ABOUT THIS TASK » Below is a listing. Copy each line of it that holds the word "unstable".

RECORD EXCERPTS »
"""
-- ==== Sys2Proof/Machine/Flags.lean ====
section
/-! DEFINITION. The judgements formed from the records: the channel and slot verdicts, the report flags and the lamp patterns
(chapter 10). None is stored, but for what each lamp now shows. -/
namespace Sys2Proof.Machine

/-- R154. -/
inductive ChannelVerdict where
  | pass
  | fail
  | untested
  | excused
  deriving DecidableEq, Repr

/-- R157. -/
inductive SlotVerdict where
  | pass
  | fail
  | incomplete
  | barred
  deriving DecidableEq, Repr

namespace Channel

/-- R154 step 1. -/
def excused (r : Channel) : Bool := r.ident.cls == some .noPeer && r.static.cls == some .openPair

/-- R155: every mapping class but MATCH and UNTESTED fails the channel. -/
def classFails (r : Channel) : Bool :=
  match r.ident.cls with
  | none | some .match_ | some .untested => false
  | some .laneSwap | some .foreignPort | some .wrongPeer | some .loopback | some .unstable => true
  | some .undecoded | some .silent | some .noPeer => true

/-- R155. -/
def outcomeFails : Option CountOutcome → Bool
  | some .failed | some .lost | some .undersampled | some .notRun => true
  | none | some .met | some .halted | some .untested => false

/-- R155: the scan's outcome and figures. -/
def scanFails (p : Params) (sc : Scan) : Bool :=
  match sc.outcome with
  | some .closed | some .aborted | some .notRun => true
  | some .complete =>
    match sc.figures with
    | some f => f.w < p.wMin || f.h < p.hMin
    | none => false
  | none | some .cut | some .untested => false

/-- R155: a static class present and other than TERMINATED. -/
def staticFails (r : Channel) : Bool :=
  match r.static.cls with
  | none | some .terminated => false
  | some .openPair | some .shortLow | some .shortHigh | some .unstable => true

/-- R155. -/
def fails (p : Params) (r : Channel) : Bool :=
  r.staticFails || r.static.bridged || r.classFails || r.rx.invertedFlag || r.ident.duplicate || r.ident.sourceChanged ||
    r.rx.deadFlag || outcomeFails r.soak.outcome || outcomeFails r.stress.outcome || scanFails p r.scan

/-- R156: an untested count item (absent is read as untested). -/
def outcomeUntested : Option CountOutcome → Bool
  | none | some .halted | some .untested => true
  | some .met | some .failed | some .lost | some .undersampled | some .notRun => false

/-- R156: an untested scan item (absent is read as untested). -/
def scanUntested : Option ScanOutcome → Bool
  | none | some .cut | some .untested => true
  | some .complete | some .closed | some .aborted | some .notRun => false

/-- R156: an untested mapping class (absent is read as untested). -/
def classUntested : Option MappingClass → Bool
  | none | some .untested => true
  | some .match_ | some .laneSwap | some .foreignPort | some .wrongPeer | some .loopback | some .unstable => false
  | some .undecoded | some .silent | some .noPeer => false

/-- R156. -/
def untested (r : Channel) : Bool :=
  r.static.cls == none || classUntested r.ident.cls || outcomeUntested r.soak.outcome ||
    outcomeUntested r.stress.outcome || scanUntested r.scan.outcome

/-- R154: the four steps in order. -/
def verdict (p : Params) (r : Channel) : ChannelVerdict :=
  if r.excused then .excused
  else if r.fails p then .fail
  else if r.untested then .untested
  else .pass

end Channel

namespace State

/-- The record of channel c. -/
def chan (s : State) (c : Chan) : Channel := s.channels[c.val]

/-- R154. -/
def channelVerdict (s : State) (c : Chan) : ChannelVerdict := (s.chan c).verdict s.swc.params

/-- R165: the number of in-use channels with a verdict. -/
def verdictCount (s : State) (v : ChannelVerdict) : Nat :=
  (s.inUseChans.filter fun c => s.channelVerdict c == v).length

/-- R157. -/
def slotVerdict (s : State) : SlotVerdict :=
  if s.barred then .barred
  else if s.inUseChans.any (fun c => s.channelVerdict c == .fail) || s.swc.flags.slotConflict then .fail
  else if s.swc.haltReason != .none || s.inUseChans.any (fun c => s.channelVerdict c == .untested) then .incomplete
  else .pass

end State

/-- What a lamp is to show (R158). -/
inductive LampPattern where
  | off
  | steady
  | blink (rate : BlinkRate)
  deriving DecidableEq, Repr

/-- R158: the patterns of LAMP_OK and LAMP_FLT. -/
def State.lampPatterns (s : State) : LampPattern × LampPattern :=
  match s.swc.station with
  | .reset => (.off, .off)
  | .listen => (.off, if s.swc.foreignSweep then .blink .oneHz else .off)
  | .inStage _ | .halted _ => (.blink .twoHz, .off)
  | .barred => (.off, .steady)
  | .done =>
    match s.slotVerdict with
    | .pass => (.steady, .off)
    | .fail | .barred => (.off, .steady)
    | .incomplete => (.off, .blink .oneHz)

/-- R158: a lamp takes a pattern. A blink already running at that rate runs on; a new one starts with its on half. -/
def Lamp.take (lamp : Lamp) : LampPattern → Lamp
  | .off => .off
  | .steady => .steady
  | .blink rate =>
    match lamp with
    | .blink rate' lit => if rate' = rate then .blink rate lit else .blink rate true
    | .off | .steady => .blink rate true

/-- R158: the other half of a blink. -/
def Lamp.toggle : Lamp → Lamp
  | .off => .off
  | .steady => .steady
  | .blink rate lit => .blink rate (!lit)

/-- What a lamp shows, as a pattern. -/
def Lamp.pattern : Lamp → LampPattern
  | .off => .off
  | .steady => .steady
  | .blink rate _ => .blink rate

/-- R158: both lamps take their patterns. -/
def State.refreshLamps (s : State) : State :=
  { s with swc := { s.swc with lampOk := s.swc.lampOk.take s.lampPatterns.1
                               lampFlt := s.swc.lampFlt.take s.lampPatterns.2 } }

namespace State

/-- R67: whether a station's own receive pair c presents its termination. -/
def rxTerminated (s : State) (c : Chan) : Bool :=
  match s.swc.station with
  | .inStage .static | .inStage .identify | .inStage .soak | .inStage .stress => s.inUse c
  | .inStage .muster | .inStage .report | .reset | .listen | .barred | .halted _ | .done => false

/-- R28: whether a station's own transmit pair c has its termination on for the probe. -/
def txTerminated (s : State) (c : Chan) : Bool :=
  match s.swc.station with
  | .inStage .static => s.inUse c && !(s.chan c).static.barred
  | .inStage _ | .reset | .listen | .barred | .halted _ | .done => false

/-- R65, R66: the own pair into which the probe current flows, if any. -/
def probeCurrent (s : State) : Option Chan :=
  match s.spu with
  | .probing r => if r.currentOn then some r.round else none
  | .idle | .finished => none

end State

end Sys2Proof.Machine
end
"""
PROBLEM SOLUTION »
  | some .laneSwap | some .foreignPort | some .wrongPeer | some .loopback | some .unstable => true
  | some .openPair | some .shortLow | some .shortHigh | some .unstable => true
  | some .match_ | some .laneSwap | some .foreignPort | some .wrongPeer | some .loopback | some .unstable => false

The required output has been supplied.